## PROBLEM
Your answer should consist only of the lines below from the one with "oldpl := oldpl, lastBitPos" through the one with "theorem test_len_65_is_ill_formed : (Instr.jtCmdIrTdi", copied exactly.

************

-- ==== Sys2Proof/Tests/Slice0.lean ====
section
/-! SUPPORT. Tests: ill-formed terms, one written-out record per constructor, single steps taken from the vectors of
`95_test_vectors.md` and `96_test_vectors_jtag_programs.md` and the examples of the rules, and one witness for the
hypotheses of each statement that has some. -/

open Sys2Proof Sys2Proof.Machine

namespace Sys2Proof.Tests

/-! ### Helpers -/

/-- The next state, if there is one. -/
def after (o : Host.Outcome State Fault Refusal) : Option State :=
  match o with
  | .next t => some t
  | .fault _ => none
  | .refused _ => none

/-- cfgA of the vectors with an open batch (sample rate 1 000 000, threshold 384), at an edge-tracking state. -/
def tracking (prevLevel : Bool) (prevPos oldpl anchor : Pos) : EmRegs :=
  { EmRegs.reset with
    samplerate := 1000000#32, batchOk := true, havePrev := true, prevLevel := prevLevel, prevPos := prevPos,
    oldpl := oldpl, lastBitPos := anchor }

/-- The reset state with these EM registers. -/
def emState (e : EmRegs) : State := { State.reset with em := e }

/-- The reset state with the JT unit in `st`. -/
def jtState (st : JtSt) : State := { State.reset with jt := ⟨st, false⟩ }

/-- The reset state with the JT unit halted in `st`. -/
def halted (st : JtSt) : State := { State.reset with jt := ⟨st, true⟩ }

/-- A JT vector with a sample range. -/
def cmd (len : Len) (val : Vec) (start stop : Pos) : JtCommand := ⟨len, val, start, stop⟩

/-- The EM registers and stream after an op on `emState e`. -/
def emAfter (i : Instr) (e : EmRegs) : Option (EmRegs × List EmAnnotation) :=
  (after (exec i (emState e))).map fun t => (t.em, t.emStream)

/-- The JT registers and stream after an op in the state `st`. -/
def jtAfter (i : Instr) (st : JtSt) : Option (JtRegs × List JtAnnotation) :=
  (after (exec i (jtState st))).map fun t => (t.jt, t.jtStream)

/-! ### Ill-formed terms are refused, and boundary terms are not -/

theorem test_len_65_is_ill_formed : (Instr.jtCmdIrTdi (cmd 65#7 0#64 0#64 0#64)).wellFormed = false := by decide
theorem test_len_64_is_well_formed : (Instr.jtCmdDrTdi (cmd 64#7 0#64 0#64 0#64)).wellFormed = true := by decide
theorem test_layout_len_65_is_ill_formed :
    (Instr.drAbort .tdo (cmd 65#7 0#64 0#64 0#64)).wellFormed = false := by decide
theorem test_extra_61_is_ill_formed : (Instr.irIdcode ⟨61#6, 0#60, 0#64, 0#64⟩).wellFormed = false := by decide
theorem test_extra_60_is_well_formed : (Instr.irIdcode ⟨60#6, 0#60, 0#64, 0#64⟩).wellFormed = true := by decide
theorem test_known_pattern_is_not_unknown :
    (Instr.irUnknown 0b1010#4 ⟨0#6, 0#60, 0#64, 0#64⟩).wellFormed = false := by decide

/-! ### Decoding: a record written out for every constructor

Codes from R82, R85, R87, R88 and R46; operands by R82, R86, R104; the fields' places by log entry 1. -/

theorem test_decode_emCfgPolarity : decode (BitVec.ofNat 208 (0b000 + 1 * 2 ^ 16)) = .ok (.emCfgPolarity true) := rfl
theorem test_decode_emCfgDatarate : decode (BitVec.ofNat 208 (0b001 + 2 * 2 ^ 16)) = .ok (.emCfgDatarate 2#2) := rfl
theorem test_decode_emCfgCoilfreq :
    decode (BitVec.ofNat 208 (0b010 + 134000 * 2 ^ 16)) = .ok (.emCfgCoilfreq 134000#32) := rfl
theorem test_decode_emSetSamplerate :
    decode (BitVec.ofNat 208 (0b011 + 1000000 * 2 ^ 16)) = .ok (.emSetSamplerate 1000000#32) := rfl
theorem test_decode_emBatch :
    decode (BitVec.ofNat 208 (0b100 + 1000 * 2 ^ 16 + 2000 * 2 ^ 80)) = .ok (.emBatch 1000#64 2000#64) := rfl
theorem test_decode_emSample :
    decode (BitVec.ofNat 208 (0b101 + 1768 * 2 ^ 16 + 3 * 2 ^ 80)) = .ok (.emSample 1768#64 true) := rfl
theorem test_decode_emReserved6 : decode (BitVec.ofNat 208 (0b110 + 5 * 2 ^ 16 + 5 * 2 ^ 80)) = .ok .emReserved6 := rfl
theorem test_decode_emReserved7 : decode (BitVec.ofNat 208 0b111) = .ok .emReserved7 := rfl
theorem test_decode_jtCmdIrTdi :
    decode (BitVec.ofNat 208 (0b0010000 + 4 * 2 ^ 8 + 0xE * 2 ^ 16 + 100 * 2 ^ 80 + 140 * 2 ^ 144)) =
      .ok (.jtCmdIrTdi (cmd 4#7 0xE#64 100#64 140#64)) := rfl
theorem test_decode_jtCmdDrTdi :
    decode (BitVec.ofNat 208 (0b0010001 + 35 * 2 ^ 8 + 0x7A * 2 ^ 16 + 700 * 2 ^ 80 + 1050 * 2 ^ 144)) =
      .ok (.jtCmdDrTdi (cmd 35#7 0x7A#64 700#64 1050#64)) := rfl
theorem test_decode_jtCmdDrTdo :
    decode (BitVec.ofNat 208 (0b0010010 + 32 * 2 ^ 8 + 0x3BA00477 * 2 ^ 16 + 200 * 2 ^ 80 + 520 * 2 ^ 144)) =
      .ok (.jtCmdDrTdo (cmd 32#7 0x3BA00477#64 200#64 520#64)) := rfl
theorem test_decode_jtCmdReservedSelector :
    decode (BitVec.ofNat 208 (0b0010011 + 64 * 2 ^ 8)) = .ok (.jtCmdReservedSelector (cmd 64#7 0#64 0#64 0#64)) := rfl
theorem test_decode_irBypass : decode (BitVec.ofNat 208 0b1111) = .ok (.irBypass ⟨0#6, 0#60, 0#64, 0#64⟩) := rfl
theorem test_decode_irIdcode :
    decode (BitVec.ofNat 208 (0b1110 + 3 * 2 ^ 8 + 0b101 * 2 ^ 16)) = .ok (.irIdcode ⟨3#6, 5#60, 0#64, 0#64⟩) := rfl
theorem test_decode_irDpacc : decode (BitVec.ofNat 208 0b1010) = .ok (.irDpacc ⟨0#6, 0#60, 0#64, 0#64⟩) := rfl
theorem test_decode_irApacc : decode (BitVec.ofNat 208 0b1011) = .ok (.irApacc ⟨0#6, 0#60, 0#64, 0#64⟩) := rfl
theorem test_decode_irAbort : decode (BitVec.ofNat 208 0b1000) = .ok (.irAbort ⟨0#6, 0#60, 0#64, 0#64⟩) := rfl
theorem test_decode_irUnknown : decode (BitVec.ofNat 208 0b0100101) = .ok (.irUnknown 0b0101#4 ⟨0#6, 0#60, 0#64, 0#64⟩) := rfl
theorem test_decode_irUnknown_high : decode (BitVec.ofNat 208 0b1001) = .ok (.irUnknown 0b1001#4 ⟨0#6, 0#60, 0#64, 0#64⟩) := rfl
theorem test_decode_drBypass :
    decode (BitVec.ofNat 208 (0b0011001 + 1 * 2 ^ 8)) = .ok (.drBypass (cmd 1#7 0#64 0#64 0#64)) := rfl
theorem test_decode_drIdcode :
    decode (BitVec.ofNat 208 (0b0011010 + 32 * 2 ^ 8 + 2 ^ 15)) = .ok (.drIdcode .tdo (cmd 32#7 0#64 0#64 0#64)) := rfl
theorem test_decode_drDpacc :
    decode (BitVec.ofNat 208 (0b0011011 + 35 * 2 ^ 8)) = .ok (.drDpacc .tdi (cmd 35#7 0#64 0#64 0#64)) := rfl
theorem test_decode_drApacc :
    decode (BitVec.ofNat 208 (0b0011100 + 35 * 2 ^ 8)) = .ok (.drApacc .tdi (cmd 35#7 0#64 0#64 0#64)) := rfl
theorem test_decode_drAbort :
    decode (BitVec.ofNat 208 (0b0011101 + 32 * 2 ^ 8)) = .ok (.drAbort .tdi (cmd 32#7 0#64 0#64 0#64)) := rfl
theorem test_decode_drUnknown :
    decode (BitVec.ofNat 208 (0b0011110 + 4 * 2 ^ 8 + 2 ^ 15)) = .ok (.drUnknown .tdo (cmd 4#7 0#64 0#64 0#64)) := rfl
theorem test_decode_datarates :
    decode (BitVec.ofNat 208 0b0010100) = .ok .datarate64 ∧ decode (BitVec.ofNat 208 0b0010101) = .ok .datarate32 ∧
    decode (BitVec.ofNat 208 0b0010110) = .ok .datarate16 ∧ decode (BitVec.ofNat 208 0b0010111) = .ok .datarateReserved :=
  ⟨rfl, rfl, rfl, rfl⟩
theorem test_decode_reset : decode (BitVec.ofNat 208 (2 ^ 7 + 0b101)) = .ok .reset := rfl

/-! Records that are no op are refused by name. -/

theorem test_refuse_len_65 : decode (BitVec.ofNat 208 (0b0010000 + 65 * 2 ^ 8)) = .error .vectorTooLong := rfl
theorem test_refuse_pattern_len : decode (BitVec.ofNat 208 (0b0001111 + 61 * 2 ^ 8)) = .error .vectorTooLong := rfl
theorem test_refuse_form : decode (BitVec.ofNat 208 0b0101000) = .error .unknownForm := rfl
theorem test_refuse_layout : decode (BitVec.ofNat 208 0b0011000) = .error .unknownLayout := rfl
theorem test_refuse_bypass_tdo : decode (BitVec.ofNat 208 (0b0011001 + 2 ^ 15)) = .error .bypassOnTdo := rfl
theorem test_step_refuses_no_op :
    step (State.reset.present (BitVec.ofNat 208 0b0101000)) = .refused (.undecodable .unknownForm) := rfl

/-! The op table's words, read through the fixed interface (log entry 3). -/

theorem test_table_word_em : decodeTableWord 8 5 = some (.emSample 0#64 false) := rfl
theorem test_table_word_ir : decodeTableWord 8 14 = some (.irIdcode ⟨0#6, 0#60, 0#64, 0#64⟩) := rfl
theorem test_table_word_runs :
    (after (step (State.reset.withFetchWord 8 14))).map (fun t => t.jt.st) = some .idcode := by decide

************

## YOUR SOLUTION
    oldpl := oldpl, lastBitPos := anchor }

/-- The reset state with these EM registers. -/
def emState (e : EmRegs) : State := { State.reset with em := e }

/-- The reset state with the JT unit in `st`. -/
def jtState (st : JtSt) : State := { State.reset with jt := ⟨st, false⟩ }

/-- The reset state with the JT unit halted in `st`. -/
def halted (st : JtSt) : State := { State.reset with jt := ⟨st, true⟩ }

/-- A JT vector with a sample range. -/
def cmd (len : Len) (val : Vec) (start stop : Pos) : JtCommand := ⟨len, val, start, stop⟩

/-- The EM registers and stream after an op on `emState e`. -/
def emAfter (i : Instr) (e : EmRegs) : Option (EmRegs × List EmAnnotation) :=
  (after (exec i (emState e))).map fun t => (t.em, t.emStream)

/-- The JT registers and stream after an op in the state `st`. -/
def jtAfter (i : Instr) (st : JtSt) : Option (JtRegs × List JtAnnotation) :=
  (after (exec i (jtState st))).map fun t => (t.jt, t.jtStream)

/-! ### Ill-formed terms are refused, and boundary terms are not -/

theorem test_len_65_is_ill_formed : (Instr.jtCmdIrTdi (cmd 65#7 0#64 0#64 0#64)).wellFormed = false := by decide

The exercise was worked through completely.